In Missouri, federal data shows nearly 61% of the population older than 5 are fully vaccinated against COVID-19. The COVID-19 vaccine was approved in June for those younger than 5, to as young as 6 months.
‘It has to be about community’
Health officials say they are trying to get kids caught up, offering back-to-school clinics and extended hours.
Affinia, with clinics serving families with public health insurance across St. Louis, has been ramping up outreach efforts since January by offering expanded hours on Saturdays and making calls to those who have not been in for appointments, Holmes said.

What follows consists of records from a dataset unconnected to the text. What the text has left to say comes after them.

theorem Fdm.counted_pos (d : Fdm) (p x : Fin 8) :
    (d.counted p).pos[x] = if x = p then { d.pos[p] with count := d.pos[p].count - 1 } else d.pos[x] := setAt_get _ _ _ _

theorem Fdm.counted_face (d : Fdm) (p x : Fin 8) : (d.counted p).pos[x].state = d.pos[x].state := by
  rw [Fdm.counted_pos]
  split
  · next h => rw [h]
  · rfl

/-- A position whose WITHDRAWING face has retired from it. -/
def Fdm.retired (d : Fdm) (p : Fin 8) (f : Fin 128) : Fdm := { d with pos := setAt d.pos p {}, dir := setAt d.dir f {} }

/-- R21, R27: a reference that ends lowers the count, and the last one to a WITHDRAWING face retires it. -/
theorem Fdm.decRef_cases (d : Fdm) (p : Fin 8) :
    d.decRef p = (d.counted p, []) ∨
      ∃ f, d.pos[p].count - 1 = 0 ∧ d.pos[p].state.face = some f ∧ d.dir[f].state = .withdrawing ∧
        d.decRef p = ((d.counted p).retired p f, [.faceRetired f p]) := by
  have hc : (d.counted p).pos[p].count = d.pos[p].count - 1 := by rw [Fdm.counted_pos, if_pos rfl]
  have hface := d.counted_face p p
  change (if (d.counted p).pos[p].count = 0 then (d.counted p).retireFrom p else (d.counted p, [])) = _ ∨
    ∃ f, _ ∧ _ ∧ _ ∧ (if (d.counted p).pos[p].count = 0 then (d.counted p).retireFrom p else (d.counted p, [])) = _
  split
  · next h0 =>
    cases hf : d.pos[p].state.face with
    | none =>
      left
      unfold Fdm.retireFrom
      rw [hface, hf]
    | some f =>
      by_cases hw : d.dir[f].state = .withdrawing
      · exact .inr ⟨f, hc.symm.trans h0, rfl, hw, Fdm.retireFrom_retires (by rw [hface, hf]) hw⟩
      · exact .inl (Fdm.retireFrom_stays (by rw [hface, hf]) hw)
  · exact .inl rfl

theorem Fdm.retired_pos (d : Fdm) (p x : Fin 8) (f : Fin 128) : (d.retired p f).pos[x] = if x = p then {} else d.pos[x] := setAt_get _ _ _ _

theorem Fdm.retired_dir (d : Fdm) (p : Fin 8) (f g : Fin 128) : (d.retired p f).dir[g] = if g = f then {} else d.dir[g] := setAt_get _ _ _ _

/-- An EMPTY position and an UNDEFINED face stay so. -/
theorem Fdm.decRef_gone {d : Fdm} {p : Fin 8} {f : Fin 128} (h : d.pos[p] = {} ∧ d.dir[f] = {}) (x : Fin 8) :
    (d.decRef x).1.pos[p] = {} ∧ (d.decRef x).1.dir[f] = {} := by
  obtain ⟨hp, hf⟩ := h
  have hcounted : (d.counted x).pos[p] = {} := by
    rw [Fdm.counted_pos]
    split
    · next e =>
      rw [← e, hp]
      rfl
    · exact hp
  obtain e | ⟨g, -, -, -, e⟩ := d.decRef_cases x <;> rw [e]
  · exact ⟨hcounted, hf⟩
  · constructor
    · rw [Fdm.retired_pos, hcounted, ite_self]
    · rw [Fdm.retired_dir]
      split
      · rfl
      · exact hf

theorem Fdm.decRefs_gone {d : Fdm} {p : Fin 8} {f : Fin 128} (h : d.pos[p] = {} ∧ d.dir[f] = {}) (ps : List (Fin 8)) :
    (d.decRefs ps).1.pos[p] = {} ∧ (d.decRefs ps).1.dir[f] = {} := by
  induction ps generalizing d with
  | nil => exact h
  | cons x ps ih => exact ih (Fdm.decRef_gone h x)

/-- A WITHDRAWING face that one position holds and no other. -/
structure Fdm.SoleAt (d : Fdm) (p : Fin 8) (f : Fin 128) : Prop where
  face : d.pos[p].state.face = some f
  withdrawing : d.dir[f].state = .withdrawing
  sole : ∀ x : Fin 8, d.pos[x].state.face = some f → x = p

/-- The face stays while references to its position are left. -/
theorem Fdm.SoleAt.decRef {d : Fdm} {p x : Fin 8} {f : Fin 128} (h : d.SoleAt p f) (hx : x = p → d.pos[p].count - 1 ≠ 0) :
    (d.decRef x).1.SoleAt p f := by
  have hcounted (y : Fin 8) : (d.counted x).pos[y].state.face = d.pos[y].state.face := congrArg MountState.face (d.counted_face x y)
  obtain e | ⟨g, h0, hg, -, e⟩ := d.decRef_cases x <;> rw [e]
  · exact ⟨(hcounted p).trans h.face, h.withdrawing, fun y hy => h.sole y ((hcounted y).symm.trans hy)⟩
  · have hne : x ≠ p := fun k => hx k (k ▸ h0)
    have hgf : f ≠ g := fun k => hne (h.sole x (k ▸ hg))
    refine ⟨?_, ?_, fun y hy => ?_⟩
    · rw [Fdm.retired_pos, if_neg hne.symm]
      exact (hcounted p).trans h.face
    · rw [Fdm.retired_dir, if_neg hgf]
      exact h.withdrawing
    · rw [Fdm.retired_pos] at hy
      split at hy
      · cases hy
      · exact h.sole y ((hcounted y).symm.trans hy)

/-- R21: the last reference to a WITHDRAWING face retires it. -/
theorem Fdm.SoleAt.retires {d : Fdm} {p : Fin 8} {f : Fin 128} (h : d.SoleAt p f) (h0 : d.pos[p].count - 1 = 0) :
    d.decRef p = ((d.counted p).retired p f, [.faceRetired f p]) := by
  have hface : (d.counted p).pos[p].state.face = some f := (congrArg MountState.face (d.counted_face p p)).trans h.face
  refine Eq.trans (if_pos ?_) (Fdm.retireFrom_retires hface h.withdrawing)
  exact (congrArg MountPos.count ((d.counted_pos p p).trans (if_pos rfl))).trans h0

/-- R21, R27: when all references to a WITHDRAWING face end, the face retires. -/
theorem Fdm.SoleAt.decRefs {d : Fdm} {p : Fin 8} {f : Fin 128} (h : d.SoleAt p f) {ps : List (Fin 8)} (hp : p ∈ ps)
    (hc : d.pos[p].count ≤ ps.count p) :
    (d.decRefs ps).1.pos[p] = {} ∧ (d.decRefs ps).1.dir[f] = {} ∧ Notice.faceRetired f p ∈ (d.decRefs ps).2 := by
  induction ps generalizing d with
  | nil => cases hp
  | cons x ps ih =>
    have hcount := (d.decRef_pos x p).1
    by_cases hx : x = p
    · subst hx
      rw [if_pos rfl] at hcount
      rw [List.count_cons_self] at hc
      by_cases h0 : d.pos[x].count - 1 = 0
      · have hr := h.retires h0
        obtain ⟨h1, h2⟩ := Fdm.decRefs_gone (d := (d.decRef x).1) (p := x) (f := f)
          (by rw [hr]; exact ⟨setAt_same _ _ _, setAt_same _ _ _⟩) ps
        refine ⟨h1, h2, List.mem_append_left _ ?_⟩
        rw [hr]
        exact List.mem_singleton_self _
      · have hmem : x ∈ ps := List.count_pos_iff.1 (by omega)
        obtain ⟨h1, h2, h3⟩ := ih (h.decRef (x := x) fun _ => h0) hmem (by omega)
        exact ⟨h1, h2, List.mem_append_right _ h3⟩
    · rw [if_neg (Ne.symm hx)] at hcount
      rw [List.count_cons_of_ne hx] at hc
      obtain ⟨h1, h2, h3⟩ := ih (h.decRef (x := x) fun k => absurd k hx) ((List.mem_cons.1 hp).resolve_left (Ne.symm hx)) (by omega)
      exact ⟨h1, h2, List.mem_append_right _ h3⟩

end Sys2Proof.Machine
end


section
/-! PROOF. CANCEL: what the order does to its channel, its lines and its composition (R70, R80). -/

namespace Sys2Proof.Machine

theorem actCancel_range {target : Byte} (h : 4 ≤ target.toNat) (s : State) : actCancel target s = (s, .refuse .range 0) := by
  unfold actCancel
  rw [channelOf_none h]
  rfl

/-! ### The composition discarded (R79, R80) -/

theorem State.discardOf_other {s : State} {c : Fin 4} (h : ∀ y, s.ce.comp = some y → y.channel ≠ c) : s.discardOf c = s := by
  unfold State.discardOf
  split
  · next y hy => exact if_neg (h y hy)
  · rfl

theorem Channel.applyPending_eq (x : Channel) :
    x.applyPending = { x with
      ctx := x.ctx.writeAll x.pendSet, pendSet := [], pendCol := none,
      runDir := match x.pendSet.find? (fun w => w.1 == .paraDir) with
        | some w => dirOf w.2.toNat
        | none => x.runDir
      top := x.pendCol.getD x.top, next := x.pendCol.getD x.next,
      lineCounter := if x.pendCol.isSome then 0 else x.lineCounter } := by
  unfold Channel.applyPending
  dsimp only
  split
  · next h => rw [h]; rfl
  · next h => rw [h]; rfl

/-- R80: a composition of an emptied channel without a hold request ends as discarded, its references released. -/
theorem State.discardOf_own {s : State} {c : Fin 4} {y : Composition} (hy : s.ce.comp = some y) (hc : y.channel = c)
    (hb : s.ch[c].buffer = []) (hh : s.ch[c].holdReq = false) :
    s.discardOf c = { s with
      ch := setAt s.ch c { s.ch[c].applyPending with state := .idle }, ce := { s.ce with comp := none },
      fdm := (s.fdm.decRefs y.used).1, olu := (s.fdm.decRefs y.used).2.foldl (fun o n => o.post n) s.olu } := by
  have hx := s.ch[c].applyPending_eq
  have hhold : Ending.hold .discarded s.ch[c].applyPending.holdReq = none := by
    rw [hx]
    exact if_neg (by rw [hh]; decide)
  have hstate : Ending.state .discarded s.ch[c].applyPending = .idle := by
    rw [hx]
    show Channel.testState _ = _
    unfold Channel.testState Channel.eligible Channel.hasEnd
    dsimp only
    rw [hb]
    rfl
  subst hc
  unfold State.discardOf
  rw [hy]
  refine (if_pos rfl).trans ?_
  unfold State.endWithout
  dsimp only
  rw [hhold, hstate]
  dsimp only
  unfold State.postEither
  rw [if_pos (.inr rfl), List.append_nil]
  exact State.postAll_eq _ _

“We have what we call navigators who actually reach out to those parents who may not at that point be engaged in the health care system at all and call them, get their transportation set up so they can get back into the health center and get those kids vaccinated,” she said.
Holmes said she is actually seeing families become more confident in vaccines overall as the safety and effectiveness of COVID-19 vaccines have been proven over time in reducing hospitalizations and deaths. For those still unsure of the benefits, Holmes said she asks them to consider others.
“That is something I constantly stress,” she said. “Maybe your child will be fine, but what about that child who is immunocompromised or has chronic asthma or some condition where they are vulnerable and they are at risk?
“At some point, it has to be about community and not just our own individual children or our own individual selves. That’s what vaccination is about: keeping the entire community and your child healthy.”